Dev Diary - Adding Transformations to Mapping Data Flows

Written by Roelant Vos on 2.1.2022

TAGS: Biml,BimlFlex,adf,DataFlowMapping

Share

The Mapping Data Flows ('data flows') feature of Azure Data Factory (ADF) provides a visual editor to define complex data logistics and integration processes. Data flows provides a variety of components to direct the way the data should be manipulated, including a visual expression editor that supports a large number of functions.

Work is now nearing completion to make sure BimlFlex can incorporate bespoke logic using this expression language, and generate the corresponding Mapping Data Flows.

For every object in every layer of the designed solution architecture, it is possible to add derived columns. Derived columns are columns that are not part of the 'source' selection in a source-to-target data logistics context. Instead, they are derived in data logistics process itself.

This is done using Derived Column Transformations in Mapping Data Flows, in a way that is very similar to how this works in SQL Server Integration Services (SSIS).

In BimlFlex, you can define complex transformation logic this way using the data flow expression syntax. The resulting code will be added to the selected Mapping Data Flow patterns, and visible as Derived Column Transformations. You can also define dependencies between derived columns, for example that the output of a calculation is used as input for the next one.

Consider the screenshot below.

alt text here…

The column 'MyDerivedColumn' is defined as part of the 'Account' object. The 'IsDerived' checkbox is checked, and the 'Dataflow Expression' is provided. This metadata configuration will generate a Derived Column Transformation with this column name, and the expression.

The resulting column is added to the output dataset.

alt text here…

In the first screenshot, the 'solve order' property was also set - with a value of 0.

The solve order directs BimlFlex in generating the logic in a certain (incremental) order. So a lower solve order will be created as an earlier Derived Colum Transformation, and a higher solve order later. The exact numbers do not matter, only that some are higher or lower than others.
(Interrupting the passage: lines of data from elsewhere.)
/-- A test that does not look at the frequency holds of the same slots after a write. -/
theorem performWrite_voices_all (g : Voice → Bool) (hg : ∀ v f, g { v with freq := f } = g v) (w : Write) (s : State) :
    (performWrite w s).voices.all g = s.voices.all g := by
  have hmap := congrArg (List.all · id) (performWrite_voices_map g hg w s)
  simpa only [List.all_map, Function.id_comp] using hmap

theorem shapeOk_performWrite (w : Write) (s : State) : shapeOk (performWrite w s) = shapeOk s := by
  have hlen := congrArg List.length (performWrite_voices_map (fun _ => ()) (fun _ _ => rfl) w s)
  simp only [List.length_map] at hlen
  rw [shapeOk, hlen, performWrite_cfg, performWrite_table, shapeOk]

theorem phasesInUnit_performWrite (w : Write) (s : State) : phasesInUnit (performWrite w s) = phasesInUnit s := by
  rw [phasesInUnit, performWrite_lfoPhase, performWrite_voices_all _ fun _ _ => rfl, phasesInUnit]

/-- A write of a VOICE_FREQ that is not positive sets BAD_STATE (log 28), any other one leaves the slots positive. -/
theorem performWrite_voiceFreq_freqs (k : Nat) (v : F32) {s : State}
    (h : s.voices.all (fun x => pos32 x.freq) = true ∨ s.mfault.badState = true) :
    (performWrite (.voiceFreq k v) s).voices.all (fun x => pos32 x.freq) = true ∨
    (performWrite (.voiceFreq k v) s).mfault.badState = true := by
  by_cases hv : pos32 v = true
  · refine h.imp (fun hall => ?_) fun hb => by simp [MFaults.union, hb]
    rw [List.all_eq_true] at hall ⊢
    intro x hx
    obtain ⟨n, hn, rfl⟩ := List.getElem_of_mem hx
    simp only [performWrite, List.getElem_modify]
    split
    · exact hv
    · exact hall _ (List.getElem_mem _)
  · exact .inr (by simp [MFaults.union, writeFaults, hv])

/-- A legal write keeps the invariant. -/
theorem Invariant.performWrite {s : State} (h : Invariant s) {w : Write} (hw : writeLegal s.cfg w = true) :
    Invariant (performWrite w s) := by
  cases w with
  | baseFreq v => exact { h with baseFreq := hw }
  | oscWave v => exact { h with oscWave := bne_iff_ne.mp hw }
  | sineShape v => exact { h with }
  | activeVoices v =>
    obtain ⟨hlow, hhigh⟩ := Bool.and_eq_true_iff.mp hw
    exact { h with voicesLow := of_decide_eq_true hlow, voicesHigh := of_decide_eq_true hhigh }
  | lfoFreq v => exact { h with lfoFreq := hw }
  | lfoDepth v => exact { h with lfoDepth := hw }
  | lfoWave v => exact { h with lfoWave := bne_iff_ne.mp hw }
  | errGroup => exact { h with }
  | voiceFreq k v =>
    exact { h with
      shape := (shapeOk_performWrite ..).trans h.shape
      detune := (performWrite_voices_all _ (fun _ _ => rfl) ..).trans h.detune
      freqs := performWrite_voiceFreq_freqs k v h.freqs
      phases := (h.addFaults (freqFaults v)).phases.imp_left (phasesInUnit_performWrite (.voiceFreq k v) s).trans }

/-- A ControlWrite keeps the invariant: the pair it performs is a legal one. -/
theorem Invariant.controlWrite {s : State} (h : Invariant s) (i : Nat) : Invariant (controlWrite i s) := by
  obtain he | ⟨w, hw, ps, hps, he⟩ := controlWrite_cases i s <;> rw [he]
  · exact h
  · have hlegal := List.all_eq_true.mp h.pendingLegal
    have hrest : ps.all (writeLegal s.cfg) = true := List.all_eq_true.mpr fun x hx => hlegal x (hps.subset hx)
    exact (h.withPending (h.pendingForm.sublist hps) hrest).performWrite (hlegal w hw)

/-- The acceptance of a word keeps the invariant. -/
theorem Invariant.acceptWord {s t : State} (h : Invariant s) {p : Port} {w : Word}
    (hw : acceptWord p w s = .next t) : Invariant t := by
  obtain ⟨i, hd, he⟩ | ⟨c, -, rfl⟩ := acceptWord_cases hw
  · obtain rfl | ⟨n, -, -, rfl⟩ | ⟨-, -, rfl⟩ := exec_cases he
    · exact h
    · exact { h with }
    · have hlegal := h.commandWrites_legal (wellFormed_of_decode hd)
      exact (h.withPending (pendingWf_commandWrites i h.pendingForm) hlegal).addFaults (commandFaults i s)
  · exact { h with }

/-- An advance gives a phase in [0, 1), or its model fault says that it does not (R126, R127). -/
theorem inUnit_advance_or_marksPhase (p inc : F32) :
    inUnit (advance p inc) = true ∨ MarksPhase (advanceFaults p inc) := by
  unfold advance advanceFaults
  split
  · split
    · exact .inl ‹_›
    · exact .inr (.inr rfl)
  · exact .inr (.inl rfl)

/-- The advances of the first n slots leave their phases in [0, 1), or a model fault says that one does not. -/
theorem inUnit_tickVoice_or_marksPhase (s : State) (vs : List Voice) (n : Nat) :
    (∀ v ∈ vs.take n, inUnit (tickVoice s v).phase = true) ∨
    MarksPhase (advanceVoicesFaults vs ((vs.take n).map (tickInc s))) := by
  induction vs generalizing n with
  | nil => simp
  | cons v vs ih =>
    cases n with
    | zero => simp
    | succ n =>
      simp only [List.take_succ_cons, List.map_cons, advanceVoicesFaults, marksPhase_union, List.forall_mem_cons]
      obtain hv | hm := inUnit_advance_or_marksPhase v.phase (tickInc s v)
      · exact (ih n).imp (⟨hv, ·⟩) .inr
      · exact .inr (.inl hm)

/-- A tick with a good voice count keeps every phase in [0, 1), or a model fault says that it does not. -/
theorem phasesInUnit_tickState_or_marksPhase {s : State} (hcount : countOk s) (h : phasesInUnit s = true) :
    phasesInUnit (tickState s) = true ∨ MarksPhase (tickFaults s) := by
  obtain ⟨-, hvoices⟩ := Bool.and_eq_true_iff.mp h
  rw [List.all_eq_true] at hvoices
  simp only [tickFaults, if_pos hcount, marksPhase_union]
  obtain hlfo | hm := inUnit_advance_or_marksPhase s.lfoPhase (div32 s.lfoFreq s.cfg.sampleRate)
  · obtain hactive | hm := inUnit_tickVoice_or_marksPhase s s.voices s.activeVoices.toNat
    · left
      rw [phasesInUnit, tickState_lfoPhase, hlfo, tickState_voices, tickVoices, if_pos hcount, Bool.true_and,
        List.all_append, List.all_map, Bool.and_eq_true, List.all_eq_true, List.all_eq_true]
      exact ⟨hactive, fun v hv => hvoices v (List.mem_of_mem_drop hv)⟩
    · exact .inr (.inr (.inr hm))
  · exact .inr (.inl (.inr hm))

/-- A tick keeps the invariant. -/
theorem Invariant.tickState {s : State} (h : Invariant s) : Invariant (tickState s) := by
  have hphases : phasesInUnit (Machine.tickState s) = true ∨ MarksPhase (Machine.tickState s).mfault := by
    rw [tickState_mfault, marksPhase_union]
    obtain hin | hm := h.phases
    · exact (phasesInUnit_tickState_or_marksPhase ⟨h.voicesLow, h.voicesHigh⟩ hin).imp_right .inr
    · exact .inr (.inl hm)
  rw [tickState_eq] at hphases ⊢
  exact { h with
    shape := by rw [shapeOk, tickVoices_length]; exact h.shape
    detune := (tickVoices_all _ (fun _ _ => rfl) s).trans h.detune
    freqs := h.freqs.imp (tickVoices_all _ (fun _ _ => rfl) s).trans fun hb => by simp [MFaults.union, hb]
    phases := hphases }

/-- The reset frequency 240.0 times a ratio of a well-formed instance is finite and above 0 (R295): the exact product is at
least the ratio and below 512.0. -/
theorem pos32_mul32_resetBaseFreq {c : Config} (hc : configOk c = true) {d : F32} (hd : inDetuneRange c d = true) :
    pos32 (mul32 resetBaseFreq d) = true := by
  obtain ⟨-, -, hmax⟩ := configOk_detune hc
  simp only [inDetuneRange, Bool.and_eq_true, decide_eq_true_eq] at hd
  obtain ⟨⟨hfin, hlow⟩, hhigh⟩ := hd
  have hone : oneUnits32 = 2 ^ 149 := by decide
  have hbase : units32 resetBaseFreq = 240 * 2 ^ 149 := by decide
  have htop : units32 0x44000000#32 = 512 * 2 ^ 149 := by decide
  have hround := mul32_rounds (a := resetBaseFreq) (by decide) hfin
  have hge : units32 d ≤ units32 (mul32 resetBaseFreq d) :=
    hround.ge (by decide) d (not_isNaN32_of_finite hfin) (by rw [hbase]; push_cast; omega)
  have hle : units32 (mul32 resetBaseFreq d) ≤ 512 * 2 ^ 149 :=
    htop ▸ hround.le (by decide) 0x44000000#32 (by decide) (by rw [hbase, htop]; push_cast; omega)
  simp only [pos32, Bool.and_eq_true, decide_eq_true_eq]
  exact ⟨isFinite32_of_small (by omega), by omega⟩

theorem between32_of_within32 {lo hi x : F32} (hlo : isFinite32 lo = true) (hhi : isFinite32 hi = true)
    (h : within32 lo hi x = true) : between32 lo hi x = true := by
  simp only [within32, Bool.and_eq_true, decide_eq_true_eq] at h
  obtain ⟨⟨hx, hlow⟩, hhigh⟩ := h
  exact between32_iff.mpr ⟨not_isNaN32_of_finite hlo, not_isNaN32_of_finite hhi, not_isNaN32_of_finite hx, hlow, hhigh⟩

/-- The reset values of a well-formed instance lie within its bounds (R10 (f)). -/
theorem configOk_resetValues {c : Config} (h : configOk c = true) :
    between32 c.baseFreqMin c.baseFreqMax resetBaseFreq = true ∧ between32 lfoFreqMin c.lfoFreqMax resetLfoFreq = true := by
  obtain ⟨hmin, hmax, hlfo⟩ := configOk_bounds_finite h
  simp only [configOk, resetValuesOk, Bool.and_eq_true] at h
  obtain ⟨-, ⟨⟨hbase, -⟩, -⟩, hlfoReset⟩ := h
  exact ⟨between32_of_within32 hmin hmax hbase, between32_of_within32 (by decide) hlfo hlfoReset⟩

@[simp] theorem resetVoices_length (c : Config) (draw : List F32) : (resetVoices c draw).length = c.maxVoices := by
  simp [resetVoices]

/-- A slot after a reset is one of the slots from an admissible draw. -/
theorem exists_of_mem_resetVoices {c : Config} (hc : configOk c = true) {draw : List F32} {v : Voice}
    (h : v ∈ resetVoices c draw) :
    ∃ d, inDetuneRange c d = true ∧ v = { freq := mul32 resetBaseFreq d, phase := zero32, detune := d } := by
  obtain ⟨k, -, rfl⟩ := List.mem_map.mp h
  exact ⟨_, inDetuneRange_admitDraw hc _, rfl⟩

/-- The reset of a well-formed instance establishes the invariant from every state. -/
theorem invariant_applyReset {s : State} (hc : configOk s.cfg = true) (draw : List F32) :
    Invariant (applyReset draw s) := by
  obtain ⟨-, -, hvoicesMin, -, htable, -⟩ := configOk_sizes hc
  obtain ⟨hbase, hlfo⟩ := configOk_resetValues hc
  have hvoices (g : Voice → Bool) (hg : ∀ d, inDetuneRange s.cfg d = true →
      g { freq := mul32 resetBaseFreq d, phase := zero32, detune := d } = true) :
      (resetVoices s.cfg draw).all g = true := by
    rw [List.all_eq_true]
    intro v hv
    obtain ⟨d, hd, rfl⟩ := exists_of_mem_resetVoices hc hv
    exact hg d hd
  have hzero : inUnit zero32 = true := by decide
  have hphases : phasesInUnit (applyReset draw s) = true := by
    rw [phasesInUnit, applyReset_lfoPhase, hzero, applyReset_voices, hvoices _ fun _ _ => hzero]
    rfl
  exact {
    config := hc
    shape := by
      simp only [shapeOk, applyReset_voices, resetVoices_length, applyReset_table, applyReset_cfg, resetTable, htable,
        decide_true, Bool.and_self]
    table := rfl
    pendingForm := List.Pairwise.nil
    pendingLegal := rfl
    baseFreq := hbase
    oscWave := (by decide : resetOscWave ≠ 3#2)
    lfoWave := (by decide : resetLfoWave ≠ 3#2)
    voicesLow := (by decide : 1 ≤ resetActiveVoices.toNat)
    voicesHigh := hvoicesMin
    lfoFreq := hlfo
    lfoDepth := (by decide : between32 depthMin depthMax resetLfoDepth = true)
    detune := hvoices _ fun d hd => hd
    freqs := .inl (hvoices _ fun d hd => pos32_mul32_resetBaseFreq hc hd)
    phases := .inl hphases }

/-- Settles O46, by the kinds of steps. -/
theorem stepKeepsInvariant : Obligations.StepKeepsInvariant := by
  intro s t h hstep
  cases step_cases hstep with
  | tick sc ch busy shape live eq => exact eq ▸ (h.withOwn sc ch).tickState
  | write i sc ch busy eq => exact eq ▸ (h.withOwn sc ch).controlWrite i
  | accept p w sc head idle eq => exact (h.withOwn sc s.choices).acceptWord eq
  | read a sc eq => exact eq ▸ { h.withOwn sc s.choices with }
  | reset draw rest head ok eq => exact eq ▸ invariant_applyReset (s := withOwn rest s.choices s) ok draw
  | rest sc eq => exact eq ▸ h.withOwn sc s.choices
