-- ==== Sys2Proof/WellFormed.lean ====
section
/-! DEFINITION. Which terms of `Instr` are recognized instructions. Field widths are in the types; the one check left is
that the term is one of the 34 recognized shapes. -/

namespace Sys2Proof

/-- The 34 recognized shapes are well formed with every operand (R83: all 16 register indices are legal); `Unrecognized`
is what the decoder says of a word that is none of them (R88, R91). -/
def Instr.wellFormed : Instr → Bool
  | .unrecognized => false
  | .cls | .ret | .jp _ | .call _ | .seImm _ _ | .sneImm _ _ | .seReg _ _ | .ldImm _ _ | .addImm _ _ => true
  | .ldReg _ _ | .orReg _ _ | .andReg _ _ | .xorReg _ _ | .addReg _ _ | .sub _ _ | .shr _ _ | .subn _ _ => true
  | .shl _ _ | .sneReg _ _ | .ldI _ | .jpV0 _ | .rnd _ _ | .drw _ _ _ | .skp _ | .sknp _ | .ldVxDt _ => true
  | .ldVxK _ | .ldDtVx _ | .ldStVx _ | .addI _ | .ldF _ | .ldB _ | .storeRegs _ | .loadRegs _ => true

end Sys2Proof
end

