-- ==== Sys2Proof/Machine/Operands.lean ====
section
/-! DEFINITION. The operand forms (R83, R206): register, immediate byte, 12-bit address, address from `I`, key number,
register block, random byte. -/

namespace Sys2Proof.Machine

/-- `zext_16(NNN)` (R83). -/
def addrOperand (nnn : Addr) : Word := nnn.setWidth 16

/-- `zext_16(V[X])` (R132, R201, R202). -/
def wordOfByte (b : Byte) : Word := b.setWidth 16

/-- The base address of a memory instruction: `I` as a natural number, so that `I + i` never wraps (R57, R206). -/
def State.base (s : State) : Nat := s.i.toNat

/-- Whether the key named by a register's value is pressed; a value above 15 names no key and reads as not pressed
(R190, R191). -/
def State.pressed (s : State) (k : Byte) : Bool := k.toNat ≤ 15 && s.keyDown (k.setWidth 4)

/-- The values of `V[0]` to `V[X]`, `X` included (R83, R204). -/
def State.regBlock (s : State) (x : Nibble) : List Byte := s.v.toList.take (x.toNat + 1)

/-- `V[j] <- f j` for `j` from 0 to `X`; the registers above `X` are kept (R205). -/
def State.setRegBlock (s : State) (x : Nibble) (f : Nat → Byte) : State :=
  s.setRegs (s.v.mapIdx fun j b => if j ≤ x.toNat then f j else b)

/-- The decimal digits of a byte: hundreds, tens, ones (R203). -/
def bcdDigits (b : Byte) : List Byte :=
  [BitVec.ofNat 8 (b.toNat / 100), BitVec.ofNat 8 (b.toNat / 10 % 10), BitVec.ofNat 8 (b.toNat % 10)]

/-- The random byte of this execution of `RND`: a free value (R37, R163, log 1). -/
def State.rnd (s : State) : Byte := Config.rnd s.draws

/-- The random source has given its byte; the next draw is another one (R163: draws are independent). -/
def State.drawn (s : State) : State := s.setDraws (s.draws + 1)

end Sys2Proof.Machine
end

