-- ==== Sys2Proof/Machine/KeysTimers.lean ====
section
/-! DEFINITION. Key and timer instructions (44_keys_timers.md). The timer tick of the cycle has happened before any of
them executes (R112). -/

namespace Sys2Proof.Machine

/-- `SKP Vx` (R190). -/
def execSkp (x : Nibble) (s : State) : Host.Outcome State Fault Refusal :=
  .next (s.skipIf (s.pressed (s.reg x)))

/-- `SKNP Vx` (R191). -/
def execSknp (x : Nibble) (s : State) : Host.Outcome State Fault Refusal :=
  .next (s.skipIf (!s.pressed (s.reg x)))

/-- `LD Vx, DT` (R192). -/
def execLdVxDt (x : Nibble) (s : State) : Host.Outcome State Fault Refusal := .next (s.setReg x s.dt).advance

/-- `LD Vx, K` (R193): the core is blocked from the next cycle on; `V[X]` is written by the press that ends the wait
(R238). -/
def execLdVxK (x : Nibble) (s : State) : Host.Outcome State Fault Refusal := .next (s.setWait (some x)).advance

/-- `LD DT, Vx` (R194). -/
def execLdDtVx (x : Nibble) (s : State) : Host.Outcome State Fault Refusal := .next (s.setDt (s.reg x)).advance

/-- `LD ST, Vx` (R195): the write makes no pulse. -/
def execLdStVx (x : Nibble) (s : State) : Host.Outcome State Fault Refusal := .next (s.setSt (s.reg x)).advance

end Sys2Proof.Machine
end

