-- ==== Sys2Proof/Machine/HostOps.lean ====
section
/-! DEFINITION. The operations of the host (60_exceptions.md R236 to R240, 70_reset_and_hazards.md R260). The cycle, the
host's sixth operation (R241), is in Cycle.lean. -/

namespace Sys2Proof.Machine

/-- `reset()` (R236, R260): every piece of the core's state at its reset value, no pulse. What belongs to the random
source, to the history of the run and to the host is no state of the core and goes on (log 18). -/
def State.hostReset (s : State) : State :=
  (((State.reset.setDraws s.draws).setPulses s.pulses).setHostOps s.hostOps).noPulse

/-- `load(a, bytes)` (R237): nothing but memory changes; bytes above 4095 are dropped. -/
def State.hostLoad (s : State) (a : Nat) (bytes : List Byte) : State := (s.store a bytes).noPulse

/-- `press(k)` (R238): the flag is set, and a core blocked on a key takes the key number and runs again. -/
def State.hostPress (s : State) (k : Nibble) : State :=
  match s.wait with
  | none => (s.setKey k true).noPulse
  | some r => (((s.setKey k true).setReg r (k.setWidth 8)).setWait none).noPulse

/-- `release(k)` (R239). -/
def State.hostRelease (s : State) (k : Nibble) : State := (s.setKey k false).noPulse

/-- `ack_redraw()` (R240). -/
def State.hostAckRedraw (s : State) : State := (s.setRedraw false).noPulse

/-- "Run cycles for an elapsed duration" (R119): that many cycles in a row, with no other operation between them,
before whatever the host asks for next. -/
def State.hostRunFor (s : State) (seconds : Rat) : State :=
  s.setHostOps (List.replicate (Config.cyclesFor seconds) .cycle ++ s.hostOps)

/-- What the host sees of the core after a step: the pixels, `REDRAW` and the step's `sound_pulse`, and nothing else (R183,
R240, R241). -/
def State.hostView (s : State) : Display × Bool × Bool := (s.disp, s.redraw, s.soundPulse)

end Sys2Proof.Machine
end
If multiple derived columns are defined with the same solve order, they will be generated in the same Derived Column Transformation. This makes it possible to break apart complex logic in separate steps, and use them for different purposes.

This is one way to allow potentially complex logic to be defined in the metadata, and use this to generate consistent output that meets the requirements.

Comments

Written by Charmaine on 2/21/2024 2:52:43 AM

Thank you for sharing! Leveraging the Mapping Data Streams bitlife feature and its support for derived columns allows users to define and execute complex data integration processes efficiently, delivering consistent results and being Reliable, meeting business requirements.

Written by kalyl on 2/29/2024 4:18:11 AM

BimlFlex aims to incorporate bespoke logic using Infinite Craft Unblocked the expression language supported by Mapping Data Flows in Azure Data Factory.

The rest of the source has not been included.